LLMs are designed to respond helpfully — even when asked to ignore their own instructions. Attackers exploit this behavior with prompt techniques like:

  • Injecting override commands (“Ignore previous instructions and...”)
  • Tricking the model into roleplay, fake scenarios, or simulation loops
  • Escaping formatting to break structured parsing or control flow

Without proper filtering, even harmless-looking input can become a vector for jailbreaks, misinformation, or reputational damage.

The Cerberius Approach

Rather than rely on one model or one rule set, our system performs a layered evaluation:

  • Multiple Model Checks: We use multiple layers of machine learning approaches to assess intent, tone, and adversarial risk.
  • Contextual Metadata: Signals like token entropy, instruction density, and known malicious structures are evaluated.
  • Custom Scoring Engine: Our internal algorithms weighs each model's judgment, normalizes confidence, and outputs a clean risk_score.

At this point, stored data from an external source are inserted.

-- ==== Sys2Proof/Decode.lean ====
section
/-!
DEFINITION. Decoding a 96-bit instruction word (02_encoding.md R58–R71, 04_catalogue.md R84–R97) and, after it, the encoder
written from the same tables. Decoding is total: a word is an instruction, or is rejected by name.
-/
namespace Sys2Proof

/-- Why a word is no instruction (R71, check 5). A major or minor that no form claims is the row UNASSIGNED_ENCODING. -/
inductive Reject where
  /-- A field of a listed form is illegal: the trap illegal-instruction (R71, check 5). -/
  | illegalField
  deriving DecidableEq, Repr

/-- The fields of a word (R58), with MOD split as R66 lays it out: [77:73], [72:70], [69:67], [66], [65:64]. -/
structure Fields where
  maj : BitVec 8
  min : BitVec 6
  pn : BitVec 1
  pr : BitVec 3
  ty : BitVec 5
  f3 : BitVec 3
  g3 : BitVec 3
  z : BitVec 1
  fl : BitVec 2
  d : BitVec 8
  a : BitVec 8
  b : BitVec 8
  c : BitVec 8
  imm : BitVec 32
  deriving DecidableEq, Repr

/-- The fields of a word. -/
def Fields.ofWord (w : IWord) : Fields where
  maj := w.extractLsb' 88 8
  min := w.extractLsb' 82 6
  pn := w.extractLsb' 81 1
  pr := w.extractLsb' 78 3
  ty := w.extractLsb' 73 5
  f3 := w.extractLsb' 70 3
  g3 := w.extractLsb' 67 3
  z := w.extractLsb' 66 1
  fl := w.extractLsb' 64 2
  d := w.extractLsb' 56 8
  a := w.extractLsb' 48 8
  b := w.extractLsb' 40 8
  c := w.extractLsb' 32 8
  imm := w.extractLsb' 0 32

/-- The word with these fields. -/
def Fields.toWord (f : Fields) : IWord :=
  f.maj ++ f.min ++ f.pn ++ f.pr ++ f.ty ++ f.f3 ++ f.g3 ++ f.z ++ f.fl ++ f.d ++ f.a ++ f.b ++ f.c ++ f.imm

/-! Operand bytes (R61). -/

/-- A g operand: 0x00–0x3F direct, 0xC0–0xFF relative. -/
def gop (x : BitVec 8) : Option GOp :=
  if x.toNat < 0x40 then some (.direct (Fin.ofNat 64 x.toNat))
  else if 0xC0 ≤ x.toNat then some (.rel (Fin.ofNat 4 (x.toNat / 16)) (Fin.ofNat 16 x.toNat))
  else none

def vop (x : BitVec 8) : Option (Fin 32) :=
  if 0x40 ≤ x.toNat ∧ x.toNat < 0x60 then some (Fin.ofNat 32 x.toNat) else none

def kop (x : BitVec 8) : Option (Fin 8) :=
  if 0x60 ≤ x.toNat ∧ x.toNat < 0x68 then some (Fin.ofNat 8 x.toNat) else none

def pop (x : BitVec 8) : Option (Fin 8) :=
  if 0x68 ≤ x.toNat ∧ x.toNat < 0x70 then some (Fin.ofNat 8 x.toNat) else none

def hop (x : BitVec 8) : Option (Fin 16) :=
  if 0x70 ≤ x.toNat ∧ x.toNat < 0x80 then some (Fin.ofNat 16 x.toNat) else none

def cop (x : BitVec 8) : Option (Fin 8) :=
  if 0x80 ≤ x.toNat ∧ x.toNat < 0x88 then some (Fin.ofNat 8 x.toNat) else none

def qop (x : BitVec 8) : Option (Fin 4) :=
  if 0x88 ≤ x.toNat ∧ x.toNat < 0x8C then some (Fin.ofNat 4 x.toNat) else none

def xop (x : BitVec 8) : Option (Fin 4) :=
  if 0x8C ≤ x.toNat ∧ x.toNat < 0x90 then some (Fin.ofNat 4 x.toNat) else none

/-- A `v|q` source (R123). -/
def vqop (x : BitVec 8) : Option VQ :=
  match vop x, qop x with
  | some v, _ => some (.v v)
  | none, some q => some (.q q)
  | none, none => none

/-! Modifier codes (R65, R86). -/

def tyCode (c : BitVec 5) : Option Ty :=
  match c.toNat with
  | 1 => some (.int .i8) | 2 => some (.int .i16) | 3 => some (.int .i32) | 4 => some (.int .i64)
  | 5 => some (.int .n8) | 6 => some (.int .n16) | 7 => some (.int .n32) | 8 => some (.int .n64)
  | 9 => some (.flt .f32) | 10 => some (.flt .f16) | 11 => some (.flt .bf16)
  | 12 => some (.flt .t8) | 13 => some (.flt .t16) | 14 => some (.flt .t32)
  | 15 => some .a8 | 16 => some .a4
  | _ => none

/-- TY with a default for code 0. -/
def tyOr (dflt : Ty) (c : BitVec 5) : Option Ty := if c = 0 then some dflt else tyCode c

/-- An integer TY with a default. -/
def ityOr (dflt : ITy) (c : BitVec 5) : Option ITy :=
  match tyOr (.int dflt) c with
  | some (.int t) => some t
  | _ => none

/-- A floating TY with a default. -/
def ftyOr (dflt : FTy) (c : BitVec 5) : Option FTy :=
  match tyOr (.flt dflt) c with
  | some (.flt t) => some t
  | _ => none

Each response includes a numeric score (0–100), a binary classification (malicious/safe), and optional metadata — letting you route, block, or challenge the input before it ever reaches your core model.

Imagine you run a chat bot that passes messages between a user and the backend LLM. Below are examples of message flow when using cerberius prompt guard service.

Example of malicious prompt flow

Prompt classification flow diagram

This ensures that harmful prompts are blocked at the gateway, keeping your LLM safe and uncompromised.

Below is the message flow for a safe, non-malicious prompt, which proceeds through to your LLM as expected.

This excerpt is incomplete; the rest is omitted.